Ich strampelte linksrheinisch stromaufwärts. Es ging südwärts durch ebenes Land. Ich sah nichts von der parallel zur Straße, der Fernstraße Neun, zwischen Köln und Bonn verlaufenden „ersten deutschen Autobahn“. Viel Aufmerksamkeit für die noch bis Bonn zu bewältigenden 30 Kilometer hatte ich nicht – ich wollte die hinter mich bringen.
Bonn! Kurze Suche in der auch recht zerstörten Stadt am Rhein und ich stand beim Vater im Büro, das sich in den oberen Räumen eines Textilhauses mit bekanntem Namen befand. Kurze Begrüßung, dann machte Vater Arbeitsschluß. Wir gingen in die nebenan zu findende Pferde-Metzgerei und aßen zum Abendbrot. Dann kurz zu Vaters möbliertem Zimmer, sein frisch erworbenes Selbstbau-Fahrrad hervorholend und mein Gepäck abladend.
Mein Vater hatte wohl vergessen, daß ich doch schon eine ganz schöne Tagesstrecke hinter mich gebracht hatte. Also los! Erst einmal durch die Altstadt zum Markt vor dem Bonner Rathaus. Weiter durch’s Koblenzer Tor gen Süden, die Koblenzer Straße entlang. Es war im Sommer 1949, als Bonn zur provisorischen Hauptstadt erhoben wurde – hier vermischen sich die Erinnerungen zeitlich, ich kann nicht sagen, was da in der Koblenzer Straße schon mit der Regierung zu tun hatte, jedenfalls landeten wir beim Bundeshaus. Wir radelten durch die Gronau am Rhein entlang, überquerten die alte Trajekt-Anlage, wo mal (bis 1918) die Eisenbahn mit einer Fähre den Rhein hinüber nach Oberkassel überqueren konnte.
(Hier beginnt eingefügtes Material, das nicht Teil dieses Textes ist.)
@[simp] theorem State.setLane_lanes (s : State) (p : Port) (f : Lane → Lane) : (s.setLane p f).lanes = upd s.lanes p f := rfl

/-- What setLens keeps. -/
@[simp] theorem State.setLens_keeps (s : State) (p : Port) (f : Lens → Lens) :
    (s.setLens p f).clock = s.clock ∧ (s.setLens p f).settings = s.settings ∧ (s.setLens p f).power = s.power ∧
      (s.setLens p f).supply = s.supply ∧ (s.setLens p f).lanes = s.lanes ∧ (s.setLens p f).seq = s.seq ∧
      (s.setLens p f).store = s.store ∧ (s.setLens p f).dram = s.dram ∧ (s.setLens p f).uplink = s.uplink ∧
      (s.setLens p f).monitor = s.monitor ∧ (s.setLens p f).table = s.table ∧ (s.setLens p f).sweeps = s.sweeps ∧
      (s.setLens p f).link = s.link ∧ (s.setLens p f).profile = s.profile ∧ (s.setLens p f).freeCount = s.freeCount ∧
      (s.setLens p f).pending = s.pending :=
  ⟨rfl, rfl, rfl, rfl, rfl, rfl, rfl, rfl, rfl, rfl, rfl, rfl, rfl, rfl, rfl, rfl⟩

@[simp] theorem State.setLens_lenses (s : State) (p : Port) (f : Lens → Lens) : (s.setLens p f).lenses = upd s.lenses p f := rfl

/-- What setEvidence keeps. -/
@[simp] theorem State.setEvidence_keeps (s : State) (p : Port) (f : Evidence → Evidence) :
    (s.setEvidence p f).clock = s.clock ∧ (s.setEvidence p f).settings = s.settings ∧ (s.setEvidence p f).power = s.power ∧
      (s.setEvidence p f).supply = s.supply ∧ (s.setEvidence p f).lanes = s.lanes ∧ (s.setEvidence p f).seq = s.seq ∧
      (s.setEvidence p f).store = s.store ∧ (s.setEvidence p f).dram = s.dram ∧ (s.setEvidence p f).uplink = s.uplink ∧
      (s.setEvidence p f).lenses = s.lenses ∧ (s.setEvidence p f).table = s.table ∧ (s.setEvidence p f).sweeps = s.sweeps ∧
      (s.setEvidence p f).link = s.link ∧ (s.setEvidence p f).profile = s.profile ∧ (s.setEvidence p f).freeCount = s.freeCount ∧
      (s.setEvidence p f).pending = s.pending :=
  ⟨rfl, rfl, rfl, rfl, rfl, rfl, rfl, rfl, rfl, rfl, rfl, rfl, rfl, rfl, rfl, rfl⟩

@[simp] theorem State.setEvidence_monitor (s : State) (p : Port) (f : Evidence → Evidence) : (s.setEvidence p f).monitor = { s.monitor with ports := upd s.monitor.ports p f } := rfl

/-- What setResult keeps. -/
@[simp] theorem State.setResult_keeps (s : State) (p : Port) (f : SweepResult → SweepResult) :
    (s.setResult p f).clock = s.clock ∧ (s.setResult p f).settings = s.settings ∧ (s.setResult p f).power = s.power ∧
      (s.setResult p f).supply = s.supply ∧ (s.setResult p f).lanes = s.lanes ∧ (s.setResult p f).seq = s.seq ∧
      (s.setResult p f).store = s.store ∧ (s.setResult p f).dram = s.dram ∧ (s.setResult p f).uplink = s.uplink ∧
      (s.setResult p f).lenses = s.lenses ∧ (s.setResult p f).monitor = s.monitor ∧ (s.setResult p f).table = s.table ∧
      (s.setResult p f).link = s.link ∧ (s.setResult p f).profile = s.profile ∧ (s.setResult p f).freeCount = s.freeCount ∧
      (s.setResult p f).pending = s.pending :=
  ⟨rfl, rfl, rfl, rfl, rfl, rfl, rfl, rfl, rfl, rfl, rfl, rfl, rfl, rfl, rfl, rfl⟩

@[simp] theorem State.setResult_sweeps (s : State) (p : Port) (f : SweepResult → SweepResult) : (s.setResult p f).sweeps = { s.sweeps with results := upd s.sweeps.results p f } := rfl

/-- What setStore keeps. -/
@[simp] theorem State.setStore_keeps (s : State) (f : Store → Store) :
    (s.setStore f).clock = s.clock ∧ (s.setStore f).settings = s.settings ∧ (s.setStore f).power = s.power ∧
      (s.setStore f).supply = s.supply ∧ (s.setStore f).lanes = s.lanes ∧ (s.setStore f).seq = s.seq ∧
      (s.setStore f).dram = s.dram ∧ (s.setStore f).uplink = s.uplink ∧ (s.setStore f).lenses = s.lenses ∧
      (s.setStore f).monitor = s.monitor ∧ (s.setStore f).table = s.table ∧ (s.setStore f).sweeps = s.sweeps ∧
      (s.setStore f).link = s.link ∧ (s.setStore f).profile = s.profile ∧ (s.setStore f).freeCount = s.freeCount ∧
      (s.setStore f).pending = s.pending :=
  ⟨rfl, rfl, rfl, rfl, rfl, rfl, rfl, rfl, rfl, rfl, rfl, rfl, rfl, rfl, rfl, rfl⟩

@[simp] theorem State.setStore_store (s : State) (f : Store → Store) : (s.setStore f).store = f s.store := rfl

/-- What setUplink keeps. -/
@[simp] theorem State.setUplink_keeps (s : State) (f : Uplink → Uplink) :
    (s.setUplink f).clock = s.clock ∧ (s.setUplink f).settings = s.settings ∧ (s.setUplink f).power = s.power ∧
      (s.setUplink f).supply = s.supply ∧ (s.setUplink f).lanes = s.lanes ∧ (s.setUplink f).seq = s.seq ∧
      (s.setUplink f).store = s.store ∧ (s.setUplink f).dram = s.dram ∧ (s.setUplink f).lenses = s.lenses ∧
      (s.setUplink f).monitor = s.monitor ∧ (s.setUplink f).table = s.table ∧ (s.setUplink f).sweeps = s.sweeps ∧
      (s.setUplink f).link = s.link ∧ (s.setUplink f).profile = s.profile ∧ (s.setUplink f).freeCount = s.freeCount ∧
      (s.setUplink f).pending = s.pending :=
  ⟨rfl, rfl, rfl, rfl, rfl, rfl, rfl, rfl, rfl, rfl, rfl, rfl, rfl, rfl, rfl, rfl⟩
Wir radelten nach Friesdorf, weil da vielleicht mal ein Haus, eine genügend große Wohnung für die Familie wieder aufgebaut werden sollte. Naja, das Projekt zerschlug sich später. Weiter ging es noch nach Godesberg, nur mal so zu schauen. Irgendwann landeten wir wieder in Bonn. Ich war ganz schön geschafft.
Am nächsten Tag mußte ich nach Königswinter, das stromauf auf der rechten Rheinseite liegt. Dort hatte Mutter für mich eine (dritte) Lehrstelle ausgemacht. Ich sollte/wollte mich bei der Firma vorstellen, wo ich nach dem bevorstehenden Umzug aus Niedersachsen nach Bonn meie Lehre abschließen konnte. Ich fuhr runter zum Alten Zoll am Rhein, der liegt oberhalb der Rheinbrücke, die gerade neu aufgebaut wurde. Mit einer „Siebel“-Fähre wurde ich ans rechte Rheinufer übergesetzt. Ich radelte mutig hin zur Fernstraße 42 durch die kleinen Weinorte Oberkassel, Dollendorf nach Königswinter.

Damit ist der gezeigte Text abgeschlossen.